Jej kariera naukowa, osadzona na niezwykłej pracowitości oraz trosce o pozyskiwanie materiałów do badań faunistycznych, nie wyczerpywała się tylko w badaniach malakologicznych i koordynowanych od początku lat 90-tych XXw. działań inwentaryzatorskich i dokumentacyjnych sieci ekologicznych. W 1985 roku rozpoczęła studia na Wydziale Filozofii Przyrody Papieskiej Akademii Teologicznej w Krakowie, w 1991 roku uzyskując absolutorium. Jej przyrodnicza pasja połączona z filozoficznym dociekaniem i chrześcijańską wrażliwością kierowały ją w stronę budowania wielkiego forum interdyscyplinarnych badań nad ekologią. Związana z franciszkańskim nurtem wrażliwości ekologicznej organizowała sympozja, konferencje, dyskusje, których pokłosiem było kilka publikacji zbiorowych, z których jedną nawet lepiej znam.
Jej przedwczesna śmierć 2 września 2002 roku zakończyła ten ożywiony dialog między światem biologii, a światem chrześcijańskiej etyki. I choć on trwa, nie ma w nim tak znaczących postaci, tak zaangażowanych, jak Anna Dyduch-Falniowska.

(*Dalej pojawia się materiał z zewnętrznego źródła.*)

/-- ATTEST (R442): the report, then its signature. -/
def execMgmtAttest (s : State) : Host.Outcome State Fault Refusal :=
  s.serve 2 fun m =>
    if 52 ≤ m.die then s.respond m 1 []
    else
    let r := s.report m
    s.respond m 0 (r ++ (List.range 29792).map (Config.signatureByte (ofBytes r)))

/-- TELEMETRY's bytes: for each island temperature, power and SELECT; for each die its error counts (R449). The readings are
free. -/
def State.telemetry (s : State) : List Byte :=
  (s.islands.zipIdx.flatMap fun e =>
    bytesOf 2 (Config.telemetryWord s.tick (2 * e.2)).toNat ++ bytesOf 2 (Config.telemetryWord s.tick (2 * e.2 + 1)).toNat ++
    bytesOf 1 e.1.select) ++
  s.dies.flatMap fun d => bytesOf 4 d.corrected ++ bytesOf 4 d.uncorrected

/-- TELEMETRY (R449). -/
def execMgmtTelemetry (s : State) : Host.Outcome State Fault Refusal := s.serve 3 fun m => s.bump.respond m 0 s.telemetry

/-- The 16 bytes of a black-box event (R374). -/
def BoxEvent.bytes (e : BoxEvent) : List Byte :=
  bytesOf 6 e.time ++ bytesOf 1 e.kind ++ bytesOf 1 e.source ++ bytesOf 8 e.data.toNat

/-- BLACKBOX (R450): 64 events from an index, oldest first; the ring stays. -/
def execMgmtBlackbox (s : State) : Host.Outcome State Fault Refusal :=
  s.serve 4 fun m =>
    if 52 ≤ m.die then s.respond m 1 []
    else s.respond m 0 ((((s.die m.die).box.drop m.index).take 64).flatMap BoxEvent.bytes)

/-- HALT (R449): as HALTALL. -/
def execMgmtHalt (s : State) : Host.Outcome State Fault Refusal :=
  s.serve 5 fun m => if s.halted then s.respond m 0 [] else s.halt.respond m 0 []

/-- A split's timers stood still during a halt (R375). -/
def Split.shift (p : Split) (d : Nat) : Split :=
  { p with holdSince := p.holdSince + d, parkedAt := p.parkedAt + d, waited := p.waited + d }

/-- What is left of an engine's time for a unit goes on from where it stood (R373, R375). -/
def Flight.shift (f : Flight) (d : Nat) : Flight := { f with unitAt := f.unitAt + d }

/-- The package leaves a halt: watchdog counts, token hold timers and rechecks go on from where they stood (R375). -/
def State.leaveHalt (s : State) : State :=
  let d := s.cycle - s.haltedAt
  { s with halted := false,
           groups := s.groups.map fun (g : Group) => 
             { g with splits := g.splits.map fun p => p.shift d, flights := g.flights.map fun f => f.shift d,
                      rays := g.rays.map fun r => { r with unitAt := r.unitAt + d } },
           held := s.held.map fun (h : HeldStore) => { h with since := h.since + d } }

/-- RESUME (R375, R449); refused when nothing is halted. -/
def execMgmtResume (s : State) : Host.Outcome State Fault Refusal :=
  s.serve 6 fun m => if s.halted then s.leaveHalt.respond m 0 [] else s.respond m 3 []

/-- SAVEREAD (R449): a die's save areas, while halted. -/
def execMgmtSaveread (s : State) : Host.Outcome State Fault Refusal :=
  s.serve 7 fun m =>
    if !s.halted then s.respond m 3 []
    else if 52 ≤ m.die then s.respond m 1 []
    else
      let all := (s.saves.filter fun a => a.die = m.die).flatMap fun a => a.bytes
      s.respond m 0 ((all.drop m.index).take 1400)

/-- WARMRESET (R449, R450). -/
def execMgmtWarmreset (s : State) : Host.Outcome State Fault Refusal :=
  s.serve 8 fun m =>
    if 52 ≤ m.die then s.respond m 1 []
    else
      let s := s.respond m 0 []
      { s with agenda := s.agenda ++ [{ chosen := m.die + 64, event := .warmReset }] }

/-- COLDRESET (R449). -/
def execMgmtColdreset (s : State) : Host.Outcome State Fault Refusal :=
  s.serve 9 fun m =>
    let s := s.respond m 0 []
    { s with agenda := s.agenda ++ [{ event := .coldReset }] }

/-- A request whose OP is none of R449's is a bad request. -/
def State.dropUnknown (s : State) : State :=
  match s.mgmtIn.find? fun m => decide (m.op = 0) || decide (9 < m.op) with
  | some m => s.respond m 1 []
  | none => s

/-! ### Clocks (R444–R446) -/

/-- The die of an island, and its index there (R444). -/
def islandPlace (i : Nat) : Nat × Nat := if i < 576 then (i / 12, i % 12) else (48 + (i - 576) / 16, (i - 576) % 16)

/-- The step an island runs at: 0 during a fallback. -/
def Island.running (i : Island) : Nat := if i.fallback then 0 else i.select

/-- A clock event of the black box (R450). -/
def State.clockEvent (s : State) (i old new : Nat) (fallback : Bool) : State :=
  s.boxEvent (islandPlace i).1 9 0x40 (BitVec.ofNat 64 (i + 2 ^ 16 * old + 2 ^ 20 * new + 2 ^ 24 * fallback.toNat))

/-- The CLK_REF record of an island (R445). Its cause code is open (log 4). -/
def State.clockRecord (s : State) (i : Nat) : State :=
  let f := s.freeWord
  f.2.writeRecord 0 { kind := 6, trap := trap .illegalOp, openCode := some (BitVec.ofNat 6 f.1.toNat), ctx := 0xFF, master := 4,
                      die := (islandPlace i).1, slot := (islandPlace i).2 }

/-- CLOCK_REF_LOSS (R445), of the island in `chosen`. -/
def execClockRefLoss (s : State) : Host.Outcome State Fault Refusal :=
  let i := s.chosen
  if 640 ≤ i || (s.island i).lost then .next s
  else
    let old := (s.island i).running
    let s := s.modIsland i fun e => { e with lost := true, fallback := true }
    .next ((s.clockRecord i).clockEvent i old 0 true)

/-- CLOCK_REF_RETURN (R445). -/
def execClockRefReturn (s : State) : Host.Outcome State Fault Refusal :=
  .next (s.modIsland s.chosen fun e => { e with lost := false })

/-- FALLBACK_CLEAR (R445): once the reference has returned, stored SELECT writes take effect. -/
def execFallbackClear (s : State) : Host.Outcome State Fault Refusal :=
  let i := s.chosen
  let e := s.island i
  if 640 ≤ i || e.lost || !e.fallback then .next s
  else
    let new := e.stored.getD e.select
    .next ((s.modIsland i fun e => { e with fallback := false, select := new, stored := none }).clockEvent i 0 new false)

/-- DROOP_STRETCH (R446): only latency changes, and stretched cycles count once. -/
def execDroopStretch (s : State) : Host.Outcome State Fault Refusal := .next { s with ns := s.ns + 1 }

/-! ### Power (R447) -/

/-- Firmware selects a step below the one an island runs at, or is to run at: during a fallback the write is stored (R445, R447). -/
def Island.lower (i : Island) (n : Nat) : Island :=
  let now := i.stored.getD i.select
  if now = 0 then i else if i.fallback then { i with stored := some (n % now) } else { i with select := n % now }

/-- At 95 °C firmware lowers a die's steps; by how much is free (log 4). -/
def State.lowerSteps (s : State) (d : Nat) : State :=
  let f := s.freeWord
  { f.2 with islands := f.2.islands.zipIdx.map fun e => if (islandPlace e.2).1 = d then e.1.lower f.1.toNat else e.1 }

/-- THERMAL_TRIP (R447): `chosen` holds the die, plus 64 at 110 °C: then package power is removed and a KIND 10 event
recorded. -/
def execThermalTrip (s : State) : Host.Outcome State Fault Refusal :=
  let d := s.chosen % 64
  if s.chosen < 64 then .next (s.lowerSteps d)
  else .next ({ s with powered := false }.boxEvent d 10 0x40 3)

/-! ### PATROL_SCRUB (R351, R443) -/

/-- A scrubbed line: kind 0 sound, 1 a corrected error, 2 an uncorrectable one, at a physical address of a die. -/
def State.scrub (s : State) (d kind pa : Nat) : State :=
  if kind = 1 then (s.modDie d fun e => { e with corrected := e.corrected + 1 }).boxEvent d 6 0x45 (BitVec.ofNat 64 pa)
  else if kind = 2 then
    match s.physKey d pa with
    | none => s
    | some k =>
      let p := k / 32 * 32
      let s := (s.modDie d fun e => { e with uncorrected := e.uncorrected + 1 }).boxEvent d 7 0x45 (BitVec.ofNat 64 pa)
      if s.poison.contains p then s else { s with poison := s.poison ++ [p] }
  else s

/-- PATROL_SCRUB (R443): what the scrub meets is in `chosen`: the die, 64 times the kind, 256 times the physical address. -/
def execPatrolScrub (s : State) : Host.Outcome State Fault Refusal :=
  .next (s.scrub (s.chosen % 64) (s.chosen / 64 % 4) (s.chosen / 256))

end Sys2Proof.Machine
end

Śmiesznie to pewnie zabrzmi, ale kiedy czytałem po raz pierwszy encyklikę Laudato si' Papieża Franciszka, myślałem właśnie o zmarłej Annie Dyduch-Falniowskiej. Gotów byłbym się założyć, że gdyby doczekała momentu ogłoszenia tego papieskiego dokumentu, pewnie usiadłaby i od razu napisałaby list do papieża. Jestem też pewien, że przez te kilka miesięcy od ogłoszenia dokumentu, zorganizowałaby już szereg konferencji, na których specjaliści z wielu dziedzin, czy to filozofii, czy to teologii, czy to w końcu nauk ścisłych, wykuwałoby wspólną definicję ekologii. Jestem przekonany, że nie dopuściłaby do tego, żeby w Polsce ten papieski głos został tak wyciszony. I tak mi żal, że brak obecnie ludzi, którzy wewnętrznie potrafią harmonijnie połączyć bogatą wiedzę przyrodniczą z humanistyczną refleksją i teologiczną perspektywą. Tak mi żal...



Serdecznie dziękuję dr Katarzynie Zając IOP PAN w Krakowie za pomoc w kwerendzie informacji biograficznych o Annie Dyduch-Falniowskiej. Korzystałem ze wspomnienia opublikowanego w Chrońmy Przyrodę Ojczystą ze stycznia 2003 roku autorstwa M. Makomskiej-Juchiewicz, M. Grzegorczyk i J. Perzanowskiej.